▶ _DATASET RECORDS_
══════════════════════════════
/-- The word a reading engine completes is the bytes taken before and the next ones of `rxq` (R132). -/
theorem readyBytes_eq {s : State} {r : Vector Byte 4} (hidx : s.rxIdx ≤ 3)
    (hr : r.toList = s.rxbuf.toList.take s.rxIdx ++ s.rxq.take (4 - s.rxIdx)) :
    4 ≤ s.rxIdx + s.rxq.length ∧ readyBytes s = r := by
  have hlen : 4 ≤ s.rxIdx + s.rxq.length := by
    have := congrArg List.length hr
    simp at this
    omega
  refine ⟨hlen, Vector.toList_inj.1 ?_⟩
  rw [readyBytes, takeAvailable_rxbuf, takeBytes_toList _ _ _ (by omega) hlen, hr]

/-- Settles O43: the step is ENG's turn, and the fetch reads `cmd_*`, `txbuf` or `rxq` by the phase. -/
theorem stepRunsFetchedInstruction : Obligations.StepRunsFetchedInstruction := by
  unfold Obligations.StepRunsFetchedInstruction
  refine ⟨?_, ?_, ?_, ?_, ?_⟩
  · intro s i hsched hf
    have hf' : fetch { s with progValid := false } = some i := hf
    rw [step_of_sched_nil s hsched, defaultTurn, if_pos (engineHasWork_of_fetch hf')]
    exact engineTurn_of_fetch _ i hf'
  · intro s i rest hsched hf
    rw [step_of_sched_cons s .eng rest hsched]
    exact engineTurn_of_fetch _ i hf
  · intro s hphase hreq
    simp only [fetch, hphase, if_pos hreq]
  · intro s i hphase hrow
    have hshake : inHandshake s = decide (s.lat.op = 3 ∧ s.step = 1) := by
      rw [Bool.decide_and]
      rfl
    simp only [fetch, hphase, hshake, hrow]
    rfl
  · intro s i r hphase hidx hr hrow
    obtain ⟨hlen, hword⟩ := readyBytes_eq hidx hr
    have hready : wordReady s = true := by simp [wordReady, hphase, hlen]
    simp only [fetch, hphase, if_pos hready, hword, hrow]
    rfl

/-- The step of the reset event (R240). -/
theorem step_reset {s : State} {rest : List Move} (h : s.sched = .reset :: rest) :
    step s = .next (resetBlock { s with progValid := false, sched := rest }) :=
  step_of_sched_cons s .reset rest h

/-- Settles O45: the reset event's step is `resetBlock`, which reads nothing of the block. -/
theorem resetEventResetsTheBlock : Obligations.ResetEventResetsTheBlock := by
  unfold Obligations.ResetEventResetsTheBlock
  intro s rest hsched
  exact step_reset hsched

/-- Settles O44: the fields of State.reset, and those of the reset event's next state. -/
theorem resetValuesOfTheSpec : Obligations.ResetValuesOfTheSpec := by
  unfold Obligations.ResetValuesOfTheSpec
  refine ⟨⟨rfl, rfl, rfl, rfl, rfl, rfl⟩, fun s rest hsched => ?_⟩
  exact ⟨_, step_reset hsched, rfl, rfl, rfl, rfl, rfl, rfl, rfl, rfl⟩

end Sys2Proof.Machine
end

section
/-! SUPPORT. The effect of a step, said once for every invariant: which operation of the engine it is, by the phase it is in, or
that it leaves the block's own registers as they are. -/

namespace Sys2Proof.Machine

/-- The registers of the block that no agent but ENG, TMR and the reset event writes: the state with `cmd_*`, the request, the
strobe, the streams, the channel, SRC, SEQ and the schedule blanked. -/
def State.registers (s : State) : State :=
  { s with
    cmd := zeroDescriptor, cmdValid := false, progValid := false, txq := [], rxq := [], plq := [], plAvail := false
    plErr := false, txReplies := [], txRest := .accept, chanBaud := none, seqQueue := [], seqActs := []
    seqWait := false, seqStop := none, sched := [] }

/-- What a step of the machine does, `s.atMove` the state in which the mover finds it. -/
inductive Effect (s : State) : State → Prop where
  /-- ENG accepts the descriptor presented (R150). -/
  | accepts {t : State} (hmoves : EngMoves s) (hphase : s.phase = .idle) (hreq : s.cmdValid = true)
      (hexec : exec (decodeCommandRow s.cmd) s.atMove = .next t) : Effect s t
  /-- ENG writes the rest of `txbuf` (R140). -/
  | sends (hphase : s.phase = .txHdr) : Effect s (txWrite s.atMove)
  /-- ENG completes a word and goes on with it (R132, R137). -/
  | reads (hphase : s.phase = .rxWord) : Effect s (receive (readyBytes s.atMove) s.atMove)
  /-- ENG takes what there is of an incomplete word (R132). -/
  | takes (hphase : s.phase = .rxWord) (hready : wordReady s = false) : Effect s (takeAvailable s.atMove)
  /-- ENG takes one byte of it (R132). -/
  | takesByte (hphase : s.phase = .rxWord) (hidx : s.rxIdx < 3) : Effect s (takeByte s.atMove)
  /-- TMR's tick counts (R133). -/
  | counts (hphase : s.phase = .rxWord) (hready : wordReady s = false) : Effect s (countTick s.atMove)
  /-- ENG sends payload (R171). -/
  | pays (hphase : s.phase = .txPay) : Effect s (payTurn s.atMove)
  /-- The surroundings reset the block (R240). -/
  | resets (hmove : s.sched.head? = some .reset) : Effect s (resetBlock s.atMove)
  /-- Another agent's move, or one without effect on the block's registers. -/
  | elsewhere {t : State} (ht : t.registers = s.registers) : Effect s t

/-- ENG's turn has one of ENG's effects. -/
theorem effect_of_engineTurn {s t : State} (hmoves : s.phase = .idle → EngMoves s) (h : engineTurn s.atMove = .next t) :
    Effect s t := by
  cases hphase : s.phase with
  | idle =>
    rw [engineTurn_idle (s := s.atMove) hphase] at h
    split at h
    · next hreq => exact .accepts (hmoves hphase) hphase hreq h
    · cases h; exact .elsewhere rfl
  | txHdr =>
    rw [engineTurn_txHdr (s := s.atMove) hphase] at h
    cases h
    exact .sends hphase
  | rxWord =>
    rw [engineTurn_rxWord (s := s.atMove) hphase] at h
    split at h
    · cases h; exact .reads hphase
    · next hready => cases h; exact .takes hphase (Bool.eq_false_of_not_eq_true hready)
  | txPay =>
    rw [engineTurn_txPay (s := s.atMove) hphase] at h
    cases h
    exact .pays hphase

/-- A byte event has one of ENG's effects, or none (R132, R141). -/
theorem effect_of_byteTurn {s t : State} (h : byteTurn s.atMove = .next t) : Effect s t := by
  unfold byteTurn at h
  split at h
  · next hphase =>
    have hphase : s.phase = .rxWord := hphase
    split at h
    · next hidx => cases h; exact .takesByte hphase hidx
    · exact effect_of_engineTurn (by simp [hphase]) h
  · cases h; exact .elsewhere rfl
══════════════════════════════
▶ _TASK OBJECTIVE_
Beginning with the line that has "step_of_sched_cons s .reset rest h" and ending with the line that has "it (R132). -/", set down the lines above exactly and include no others.

▶ _SOLUTION FOR THIS PROBLEM_
  step_of_sched_cons s .reset rest h

/-- Settles O45: the reset event's step is `resetBlock`, which reads nothing of the block. -/
theorem resetEventResetsTheBlock : Obligations.ResetEventResetsTheBlock := by
  unfold Obligations.ResetEventResetsTheBlock
  intro s rest hsched
  exact step_reset hsched

/-- Settles O44: the fields of State.reset, and those of the reset event's next state. -/
theorem resetValuesOfTheSpec : Obligations.ResetValuesOfTheSpec := by
  unfold Obligations.ResetValuesOfTheSpec
  refine ⟨⟨rfl, rfl, rfl, rfl, rfl, rfl⟩, fun s rest hsched => ?_⟩
  exact ⟨_, step_reset hsched, rfl, rfl, rfl, rfl, rfl, rfl, rfl, rfl⟩

end Sys2Proof.Machine
end

section
/-! SUPPORT. The effect of a step, said once for every invariant: which operation of the engine it is, by the phase it is in, or
that it leaves the block's own registers as they are. -/

namespace Sys2Proof.Machine

/-- The registers of the block that no agent but ENG, TMR and the reset event writes: the state with `cmd_*`, the request, the
strobe, the streams, the channel, SRC, SEQ and the schedule blanked. -/
def State.registers (s : State) : State :=
  { s with
    cmd := zeroDescriptor, cmdValid := false, progValid := false, txq := [], rxq := [], plq := [], plAvail := false
    plErr := false, txReplies := [], txRest := .accept, chanBaud := none, seqQueue := [], seqActs := []
    seqWait := false, seqStop := none, sched := [] }

/-- What a step of the machine does, `s.atMove` the state in which the mover finds it. -/
inductive Effect (s : State) : State → Prop where
  /-- ENG accepts the descriptor presented (R150). -/
  | accepts {t : State} (hmoves : EngMoves s) (hphase : s.phase = .idle) (hreq : s.cmdValid = true)
      (hexec : exec (decodeCommandRow s.cmd) s.atMove = .next t) : Effect s t
  /-- ENG writes the rest of `txbuf` (R140). -/
  | sends (hphase : s.phase = .txHdr) : Effect s (txWrite s.atMove)
  /-- ENG completes a word and goes on with it (R132, R137). -/
  | reads (hphase : s.phase = .rxWord) : Effect s (receive (readyBytes s.atMove) s.atMove)
  /-- ENG takes what there is of an incomplete word (R132). -/
  | takes (hphase : s.phase = .rxWord) (hready : wordReady s = false) : Effect s (takeAvailable s.atMove)
  /-- ENG takes one byte of it (R132). -/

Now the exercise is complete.